- The Washington Times - Monday, May 6, 2019

The Washington Mystics were glad to get the gang back together again Sunday for their team dinner, an annual tradition under coach Mike Thibault. Some players spent the offseason playing overseas; others rehabbed injuries or took time to rest. In honor of May 5, the players, coaches and even the team’s business staff had a Cinco de Mayo-themed meal.

But the Mystics shared something else besides tacos when Thibault played film of the Seattle Storm rejoicing after a sweep of Washington in the 2018 WNBA Finals.

“Our team watched the video last night of that moment, of Seattle celebrating,” Elena Delle Donne said. “It was kinda good to get that feeling again — that pit in your stomach of not wanting that to ever happen again.”

Although 2018 was the most successful campaign in franchise history, marked by the Mystics’ first appearance in the league championship series, they share a hunger to get back to the Finals and finish what they started.

Natasha Cloud said their motto this season is “Run it back” — a phrase familiar to generations of basketball players, who hear it after pickup games from teams eager for rematches and from coaches demanding practice-drill perfection.

Get back and get better — it’s what the Mystics hope to do to build on last season.

“For us, you know, ‘Run it back,’ that’s what I was saying every single day this offseason when I was working out because I couldn’t let those three games go against Seattle,” Kristi Toliver added. “I still haven’t. I won’t.”

A few weeks before the Mystics opened training camp Monday, Las Vegas pegged them as 5-to-2 preseason favorites to win the WNBA title. They will benefit from a few things this season, starting with very little roster turnover. Tierra Ruffin-Pratt signed elsewhere in free agency and Monique Currie retired, but most of the Mystics’ core minute-getters are back — as well as big Belgian Emma Meesseman, who took off the 2018 WNBA season to train with her national team in Europe.

Add in that Seattle, though indisputably the best team of 2018, will have to play without league MVP Breanna Stewart, who ruptured her Achilles in the EuroLeague championship game.

“When you have everybody back and you add a couple good players, that adds to the aura about a team,” Thibault said. “I told our players yesterday in our team meeting that you have to handle being the hunted. You have to understand that you’re getting everybody’s best shot, and that’s why we can’t look too far ahead to anything.”

But Thibault and the players know a return to the Finals is hardly preordained.

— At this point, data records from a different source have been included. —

-- ==== Sys2Proof/Laws/KeepsOps.lean ====
section
/-!
SUPPORT. One lemma for each operation, command body and command of HostOps, Cmd, ThreadOps, DramMap, CabinetOps, ParserOps, EccOps, EgressOps,
ContextOps, DispatchOps, PtpOps, LineOps, ClassOps, MemOps, AdmitOps, DovetailOps, Ops, CopOps, CmdRun: it keeps what every command keeps.
-/
set_option linter.constructorNameAsVariable false
set_option linter.unusedVariables false
namespace Sys2Proof.Machine

theorem writeStatus_keeps {z : Base} (a0 a1 a2 : _) (k0 : Keeps z a2) : Keeps z (writeStatus a0 a1 a2) := by
  unfold writeStatus
  extract_lets -merge -underBinder x0
  exact Keeps.mk' k0 rfl rfl rfl rfl rfl

theorem count_keeps {z : Base} (a0 a1 a2 a3 a4 : _) (k0 : Keeps z a4) : Keeps z (count a0 a1 a2 a3 a4) := by
  unfold count
  exact Keeps.mk' k0 rfl rfl rfl rfl rfl

theorem drawFree_keeps {z : Base} (a0 : _) (k0 : Keeps z a0) : Keeps z (drawFree a0) := by
  unfold drawFree
  exact Keeps.mk' k0 rfl rfl rfl rfl rfl

theorem setFlag_keeps {z : Base} (a0 a1 a2 : _) (k0 : Keeps z a2) : Keeps z (setFlag a0 a1 a2) := by
  unfold setFlag
  exact Keeps.mk' k0 rfl rfl rfl rfl rfl

theorem markCause_keeps {z : Base} (a0 a1 : _) (k0 : Keeps z a1) : Keeps z (markCause a0 a1) := by
  unfold markCause
  extract_lets -merge -underBinder x0
  exact Keeps.mk' k0 rfl rfl rfl rfl rfl

theorem postEvent_keeps {z : Base} (a0 a1 a2 a3 a4 a5 a6 : _) (k0 : Keeps z a6) : Keeps z (postEvent a0 a1 a2 a3 a4 a5 a6) := by
  unfold postEvent
  extract_lets -merge -underBinder x0 x1 x2 x3
  have h4 : Keeps z x2 := hostWrite_keeps _ _ _ k0
  exact markCause_keeps _ _ (count_keeps _ _ _ _ _ (Keeps.mk' h4 rfl rfl rfl rfl rfl))

theorem postMergedN_keeps {z : Base} (n : Nat) : ∀ (s : State), Keeps z s → Keeps z (postMergedN n s) := by
  induction n with
  | zero => exact fun _ h => h
  | succ n ih =>
    intro s h
    unfold postMergedN
    split
    · exact h
    · exact Keeps.ite (ih _ (postEvent_keeps _ _ _ _ _ _ _ (Keeps.mk' h rfl rfl rfl rfl rfl))) h

theorem postMerged_keeps {z : Base} (a0 : _) (k0 : Keeps z a0) : Keeps z (postMerged a0) := by
  unfold postMerged
  exact postMergedN_keeps _ _ k0

theorem mergeRaise_keeps {z : Base} (a0 a1 a2 a3 a4 : _) (k0 : Keeps z a4) : Keeps z (mergeRaise a0 a1 a2 a3 a4) := by
  unfold mergeRaise
  extract_lets -merge -underBinder x0 x1
  exact setFlag_keeps _ _ _ (count_keeps _ _ _ _ _ (Keeps.mk' k0 rfl rfl rfl rfl rfl))

theorem forwardRaise_keeps {z : Base} (a0 a1 a2 : _) (k0 : Keeps z a2) : Keeps z (forwardRaise a0 a1 a2) := by
  unfold forwardRaise
  extract_lets -merge -underBinder x0 x1 x2
  have h3 : Keeps z x2 := postMerged_keeps _ k0
  exact Keeps.ite (count_keeps _ _ _ _ _ k0) (Keeps.ite (postEvent_keeps _ _ _ _ _ _ _ h3) (mergeRaise_keeps _ _ _ _ _ h3))

theorem pushTrace_keeps {z : Base} (a0 a1 a2 a3 a4 : _) (k0 : Keeps z a4) : Keeps z (pushTrace a0 a1 a2 a3 a4) := by
  unfold pushTrace
  extract_lets -merge -underBinder x0 x1 x2 x3 x4 x5
  have h6 : Keeps z x3 := setFlag_keeps _ _ _ (count_keeps _ _ _ _ _ (Keeps.mk' k0 rfl rfl rfl rfl rfl))
  have h7 : Keeps z x5 := Keeps.mk' h6 rfl rfl rfl rfl rfl
  exact Keeps.ite (drawFree_keeps _ (Keeps.mk' k0 rfl rfl rfl rfl rfl)) (Keeps.ite h6 (Keeps.ite (forwardRaise_keeps _ _ _ h7) h7))

theorem trace_keeps {z : Base} (a0 a1 a2 a3 a4 : _) (k0 : Keeps z a4) : Keeps z (trace a0 a1 a2 a3 a4) := by
  unfold trace
  exact Keeps.ite (pushTrace_keeps _ _ _ _ _ k0) k0

theorem raise_keeps {z : Base} (a0 a1 a2 : _) (k0 : Keeps z a2) : Keeps z (raise a0 a1 a2) := by
  unfold raise
  extract_lets -merge -underBinder x0
  have h1 : Keeps z x0 := trace_keeps _ _ _ _ _ k0
  exact Keeps.ite h1 (forwardRaise_keeps _ _ _ h1)

theorem raiseFirst_keeps {z : Base} (a0 a1 a2 a3 : _) (k0 : Keeps z a3) : Keeps z (raiseFirst a0 a1 a2 a3) := by
  unfold raiseFirst
  extract_lets -merge -underBinder x0 x1
  exact Keeps.ite k0 (raise_keeps _ _ _ (Keeps.mk' k0 rfl rfl rfl rfl rfl))

theorem accessError_keeps {z : Base} (a0 a1 a2 : _) (k0 : Keeps z a2) : Keeps z (accessError a0 a1 a2) := by
  unfold accessError
  extract_lets -merge -underBinder x0 x1
  have h2 : Keeps z x1 := Keeps.ite k0 (Keeps.mk' k0 rfl rfl rfl rfl rfl)
  exact raiseFirst_keeps _ _ _ _ (count_keeps _ _ _ _ _ (setFlag_keeps _ _ _ h2))

theorem bumpTotal_keeps {z : Base} (a0 a1 a2 : _) (k0 : Keeps z a2) : Keeps z (bumpTotal a0 a1 a2) := by
  unfold bumpTotal
  exact Keeps.mk' k0 rfl rfl rfl rfl rfl

theorem countMax_keeps {z : Base} (a0 a1 a2 a3 a4 : _) (k0 : Keeps z a4) : Keeps z (countMax a0 a1 a2 a3 a4) := by
  unfold countMax
  exact Keeps.mk' k0 rfl rfl rfl rfl rfl

theorem signalCompletion_keeps {z : Base} (a0 a1 : _) (k0 : Keeps z a1) : Keeps z (signalCompletion a0 a1) := by
  unfold signalCompletion
  exact Keeps.ite k0 (markCause_keeps _ _ k0)

theorem noteCqFull_keeps {z : Base} (a0 : _) (k0 : Keeps z a0) : Keeps z (noteCqFull a0) := by
  unfold noteCqFull
  exact Keeps.ite (raise_keeps _ _ _ (setFlag_keeps _ _ _ k0)) k0

theorem putCompletion_keeps {z : Base} (a0 a1 : _) (k0 : Keeps z a1) : Keeps z (putCompletion a0 a1) := by
  unfold putCompletion
  extract_lets -merge -underBinder x0 x1 x2
  have h3 : Keeps z x1 := hostWrite_keeps _ _ _ k0
  exact Keeps.mk' h3 rfl rfl rfl rfl rfl

theorem writeCompletion_keeps {z : Base} (a0 a1 : _) (k0 : Keeps z a1) : Keeps z (writeCompletion a0 a1) := by
  unfold writeCompletion
  exact noteCqFull_keeps _ (putCompletion_keeps _ _ k0)

theorem postCompletion_keeps {z : Base} (a0 a1 : _) (k0 : Keeps z a1) : Keeps z (postCompletion a0 a1) := by
  unfold postCompletion
  exact signalCompletion_keeps _ _ (writeStatus_keeps _ _ _ (writeCompletion_keeps _ _ k0))

theorem reportEnd_keeps {z : Base} (a0 a1 : _) (k0 : Keeps z a1) : Keeps z (reportEnd a0 a1) := by
  unfold reportEnd
  extract_lets -merge -underBinder x0 x1
  exact Keeps.ite (writeStatus_keeps _ _ _ (Keeps.mk' k0 rfl rfl rfl rfl rfl)) (Keeps.ite (postCompletion_keeps _ _ k0) (Keeps.mk' k0 rfl rfl rfl rfl
      rfl))

theorem countEnd_keeps {z : Base} (a0 a1 : _) (k0 : Keeps z a1) : Keeps z (countEnd a0 a1) := by
  unfold countEnd
  exact Keeps.ite (count_keeps _ _ _ _ _ k0) (count_keeps _ _ _ _ _ (count_keeps _ _ _ _ _ k0))

theorem writeResults_keeps {z : Base} (a0 a1 a2 : _) (k0 : Keeps z a2) : Keeps z (writeResults a0 a1 a2) := by
  unfold writeResults
  extract_lets -merge -underBinder x0
  exact Keeps.mk' k0 rfl rfl rfl rfl rfl

theorem finishCmd_keeps {z : Base} (a0 a1 a2 a3 a4 : _) (k0 : Keeps z a4) : Keeps z (finishCmd a0 a1 a2 a3 a4) := by
  unfold finishCmd
  exact reportEnd_keeps _ _ (countEnd_keeps _ _ (writeResults_keeps _ _ _ k0))

theorem noteTraffic_keeps {z : Base} (a0 : _) (k0 : Keeps z a0) : Keeps z (noteTraffic a0) := by
  unfold noteTraffic
  extract_lets -merge -underBinder x0
  exact Keeps.mk' k0 rfl rfl rfl rfl rfl

theorem noteEcrc_keeps {z : Base} (a0 a1 : _) (k0 : Keeps z a1) : Keeps z (noteEcrc a0 a1) := by
  unfold noteEcrc
  extract_lets -merge -underBinder x0 x1 x2
  have h3 : Keeps z x0 := bumpTotal_keeps _ _ _ (setFlag_keeps _ _ _ k0)
  exact Keeps.ite (Keeps.mk' h3 rfl rfl rfl rfl rfl) (Keeps.mk' h3 rfl rfl rfl rfl rfl)

theorem noteTlp_keeps {z : Base} (a0 a1 a2 : _) (k0 : Keeps z a2) : Keeps z (noteTlp a0 a1 a2) := by
  unfold noteTlp
  exact Keeps.ite (noteEcrc_keeps _ _ (raise_keeps _ _ _ k0)) (Keeps.ite (raise_keeps _ _ _ k0) k0)

theorem okCmd_keeps {z : Base} (a0 a1 : _) (k0 : Keeps z a0) : KeepsC z (okCmd a0 a1) := by
  unfold okCmd
  exact KeepsC.mk k0

theorem startCmd_keeps {z : Base} (a0 a1 : _) (k0 : Keeps z a1) : Keeps z (startCmd a0 a1) := by
  unfold startCmd
  extract_lets -merge -underBinder x0
  exact Keeps.mk' k0 rfl rfl rfl rfl rfl

theorem refuse_keeps {z : Base} (a0 a1 a2 : _) (k0 : Keeps z a0) : KeepsC z (refuse a0 a1 a2) := by
  unfold refuse
  exact KeepsC.mk k0

theorem setThr_keeps {z : Base} (a0 a1 a2 : _) (k0 : Keeps z a2) : Keeps z (setThr a0 a1 a2) := by
  unfold setThr
  extract_lets -merge -underBinder x0
  exact Keeps.mk' k0 rfl rfl rfl rfl rfl

theorem updThr_keeps {z : Base} (a0 a1 a2 : _) (k0 : Keeps z a2) : Keeps z (updThr a0 a1 a2) := by
  unfold updThr
  exact setThr_keeps _ _ _ k0

theorem setLock_keeps {z : Base} (a0 a1 a2 : _) (k0 : Keeps z a2) : Keeps z (setLock a0 a1 a2) := by
  unfold setLock
  extract_lets -merge -underBinder x0
  exact Keeps.mk' k0 rfl rfl rfl rfl rfl

theorem walk_keeps {z : Base} (a0 a1 : _) (k0 : Keeps z a1) : Keeps z (walk a0 a1) := by
  unfold walk
  refine Keeps.ite k0 ?_
  split
  · exact k0
  · extract_lets -merge -underBinder x0 x1 x2
    exact trace_keeps _ _ _ _ _ (count_keeps _ _ _ _ _ (updThr_keeps _ _ _ (Keeps.mk' k0 rfl rfl rfl rfl rfl)))

theorem makeReady_keeps {z : Base} (a0 a1 : _) (k0 : Keeps z a1) : Keeps z (makeReady a0 a1) := by
  unfold makeReady
  exact walk_keeps _ _ (updThr_keeps _ _ _ k0)

theorem markProgress_keeps {z : Base} (a0 a1 : _) (k0 : Keeps z a1) : Keeps z (markProgress a0 a1) := by
  unfold markProgress
  extract_lets -merge -underBinder x0
  exact Keeps.mk' k0 rfl rfl rfl rfl rfl

theorem progress_keeps {z : Base} (a0 a1 : _) (k0 : Keeps z a1) : Keeps z (progress a0 a1) := by
  unfold progress
  extract_lets -merge -underBinder x0
  exact Keeps.foldl (markProgress_keeps _ _ k0) (fun _ _ h1 => markProgress_keeps _ _ h1)

theorem stepDone_keeps {z : Base} (a0 a1 : _) (k0 : Keeps z a1) : Keeps z (stepDone a0 a1) := by
  unfold stepDone
  split
  · extract_lets -merge -underBinder x0
    exact Keeps.ite (Keeps.mk' k0 rfl rfl rfl rfl rfl) k0
  · exact k0

theorem endStall_keeps {z : Base} (a0 a1 : _) (k0 : Keeps z a1) : Keeps z (endStall a0 a1) := by
  unfold endStall
  exact makeReady_keeps _ _ (stepDone_keeps _ _ k0)

theorem setG_keeps {z : Base} (a0 a1 a2 a3 : _) (k0 : Keeps z a3) : Keeps z (setG a0 a1 a2 a3) := by
  unfold setG
  exact updThr_keeps _ _ _ k0

theorem logDramError_keeps {z : Base} (a0 a1 a2 a3 : _) (k0 : Keeps z a3) : Keeps z (logDramError a0 a1 a2 a3) := by
  unfold logDramError
  extract_lets -merge -underBinder x0 x1
  exact Keeps.mk' k0 rfl rfl rfl rfl rfl

theorem chanCount_keeps {z : Base} (a0 a1 a2 a3 : _) (k0 : Keeps z a3) : Keeps z (chanCount a0 a1 a2 a3) := by
  unfold chanCount
  exact count_keeps _ _ _ _ _ k0

theorem setChanState_keeps {z : Base} (a0 a1 a2 : _) (k0 : Keeps z a2) : Keeps z (setChanState a0 a1 a2) := by
  unfold setChanState
  extract_lets -merge -underBinder x0
  exact Keeps.mk' k0 rfl rfl rfl rfl rfl

theorem wakeChan_keeps {z : Base} (a0 a1 : _) (k0 : Keeps z a1) : Keeps z (wakeChan a0 a1) := by
  unfold wakeChan
  extract_lets -merge -underBinder x0
  exact Keeps.ite (setChanState_keeps _ _ _ (chanCount_keeps _ _ _ _ k0)) k0

theorem chanCountSome_keeps {z : Base} (a0 a1 a2 a3 : _) (k0 : Keeps z a3) : Keeps z (chanCountSome a0 a1 a2 a3) := by
  unfold chanCountSome
  exact Keeps.ite k0 (chanCount_keeps _ _ _ _ k0)

theorem issueRefresh_keeps {z : Base} (a0 a1 a2 : _) (k0 : Keeps z a2) : Keeps z (issueRefresh a0 a1 a2) := by
  unfold issueRefresh
  extract_lets -merge -underBinder x0
  exact chanCountSome_keeps _ _ _ _ (setChanState_keeps _ _ _ k0)

theorem issueDue_keeps {z : Base} (a0 a1 : _) (k0 : Keeps z a1) : Keeps z (issueDue a0 a1) := by
  unfold issueDue
  exact Keeps.foldl k0 (fun _ _ h0 => issueRefresh_keeps _ _ _ h0)

theorem setSubChan_keeps {z : Base} (a0 a1 a2 a3 : _) (k0 : Keeps z a3) : Keeps z (setSubChan a0 a1 a2 a3) := by
  unfold setSubChan
  extract_lets -merge -underBinder x0 x1
  exact setChanState_keeps _ _ _ k0

theorem putStep_keeps {z : Base} (a0 a1 a2 a3 : _) (k0 : Keeps z a3) : Keeps z (putStep a0 a1 a2 a3) := by
  unfold putStep
  exact chanCountSome_keeps _ _ _ _ (chanCountSome_keeps _ _ _ _ (chanCountSome_keeps _ _ _ _ (setSubChan_keeps _ _ _ _ k0)))

theorem runSub_keeps {z : Base} (a0 a1 a2 a3 : _) (k0 : Keeps z a3) : Keeps z (runSub a0 a1 a2 a3) := by
  unfold runSub
  extract_lets -merge -underBinder x0 x1
  have h2 : Keeps z x0 := issueDue_keeps _ _ k0
  exact Keeps.ite k0 (putStep_keeps _ _ _ _ h2)

theorem sendRequest_keeps {z : Base} (a0 a1 a2 a3 : _) (k0 : Keeps z a3) : Keeps z (sendRequest a0 a1 a2 a3) := by
  unfold sendRequest
  refine Keeps.ite k0 ?_
  split
  · exact k0
  · extract_lets -merge -underBinder x0 x1
    have h2 : Keeps z x0 := runSub_keeps _ _ _ _ k0
    exact setSubChan_keeps _ _ _ _ h2

theorem noteLine_keeps {z : Base} (a0 a1 a2 a3 a4 : _) (k0 : Keeps z a4) : Keeps z (noteLine a0 a1 a2 a3 a4) := by
  unfold noteLine
  split
  · exact k0
  · extract_lets -merge -underBinder x0 x1
    have h2 : Keeps z x1 := chanCount_keeps _ _ _ _ (chanCount_keeps _ _ _ _ k0)
    exact Keeps.ite k0 (Keeps.ite (logDramError_keeps _ _ _ _ (chanCount_keeps _ _ _ _ k0)) (Keeps.ite (wakeChan_keeps _ _ (setChanState_keeps _ _ _
        k0)) (sendRequest_keeps _ _ _ _ (Keeps.ite (chanCount_keeps _ _ _ _ h2) h2))))

theorem requestLines_keeps {z : Base} (a0 a1 a2 a3 a4 : _) (k0 : Keeps z a4) : Keeps z (requestLines a0 a1 a2 a3 a4) := by
  unfold requestLines
  exact Keeps.foldl k0 (fun _ _ h0 => noteLine_keeps _ _ _ _ _ h0)

theorem serveLine_keeps {z : Base} (a0 a1 a2 : _) (k0 : Keeps z a2) : Keeps z (serveLine a0 a1 a2) := by
  unfold serveLine
  split
  · exact k0
  · exact runSub_keeps _ _ _ _ k0

theorem serveLines_keeps {z : Base} (a0 a1 a2 a3 : _) (k0 : Keeps z a3) : Keeps z (serveLines a0 a1 a2 a3) := by
  unfold serveLines
  exact Keeps.foldl k0 (fun _ _ h0 => serveLine_keeps _ _ _ h0)

theorem noteAccess_keeps {z : Base} (a0 a1 a2 a3 a4 : _) (k0 : Keeps z a4) : Keeps z (noteAccess a0 a1 a2 a3 a4) := by
  unfold noteAccess
  extract_lets -merge -underBinder x0
  have h1 : Keeps z x0 := requestLines_keeps _ _ _ _ _ k0
  exact Keeps.ite h1 (serveLines_keeps _ _ _ _ h1)

theorem dramWrite_keeps {z : Base} (a0 a1 a2 a3 a4 : _) (k0 : Keeps z a4) : Keeps z (dramWrite a0 a1 a2 a3 a4) := by
  unfold dramWrite
  extract_lets -merge -underBinder x0 x1
  have h2 : Keeps z x0 := noteAccess_keeps _ _ _ _ _ (dramStore_keeps _ _ _ k0)
  exact Keeps.mk' h2 rfl rfl rfl rfl rfl

theorem emptyQueues_keeps {z : Base} (a0 a1 : _) (k0 : Keeps z a1) : Keeps z (emptyQueues a0 a1) := by
  unfold emptyQueues
  exact Keeps.foldl k0 (fun _ _ h0 => runSub_keeps _ _ _ _ h0)

theorem channelCycle_keeps {z : Base} (a0 a1 : _) (k0 : Keeps z a0) : Keeps z (channelCycle a0 a1) := by
  unfold channelCycle
  exact Keeps.ite k0 (Keeps.ite (issueDue_keeps _ _ k0) (Keeps.foldl k0 (fun _ _ h0 => putStep_keeps _ _ _ _ h0)))

theorem whenAwake_keeps {z : Base} (a0 a1 a2 : _) (k0 : ∀ y0, Keeps z y0 → Keeps z (a1 y0)) (k1 : Keeps z a2) : Keeps z (whenAwake a0 a1 a2) := by
  unfold whenAwake
  exact Keeps.ite (Keeps.foldl k1 (fun _ _ h0 => Keeps.ite (wakeChan_keeps _ _ h0) h0)) (k0 _ k1)

theorem dramCycle_keeps {z : Base} (a0 : _) (k0 : Keeps z a0) : Keeps z (dramCycle a0) := by
  unfold dramCycle
  exact Keeps.foldl k0 (fun _ _ h0 => channelCycle_keeps _ _ h0)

“I like having a target on our backs, because it makes us prepare that much harder during the training camp and for the season,” Cloud said.

For the third year, the Mystics will be anchored by Delle Donne, who was the league’s fifth-leading scorer last year (20.7 ppg). Toliver and Cloud make for a threatening backcourt duo on both ends of the floor, and Ariel Atkins and LaToya Sanders figure to round out the starting five until Meesseman acclimates back into the fold.

The Mystics are also excited to play in their new digs in Ward 8, the Entertainment and Sports Arena. After playing at the NBA-sized Capital One Arena for so long — and hopping around from George Washington University to George Mason for 2018 playoff games when Capital One underwent renovations — the 4,200-seat arena is ready for them after hosting the Capital City Go-Go’s debut season in the G League.

“We loved playing in Capital One, but the fans always seemed so far away,” Sanders said. “You couldn’t tell we had 5 to 8,000 fans at a game because everybody was so spread out. It’s important. They pulled out all the stops for us.”

The May 25 regular season opener is still a few weeks out, but Washington will play that game on the road at the Connecticut Sun. The Mystics then will christen their new arena June 1 against the Atlanta Dream — a rematch of the 2018 playoff semifinals.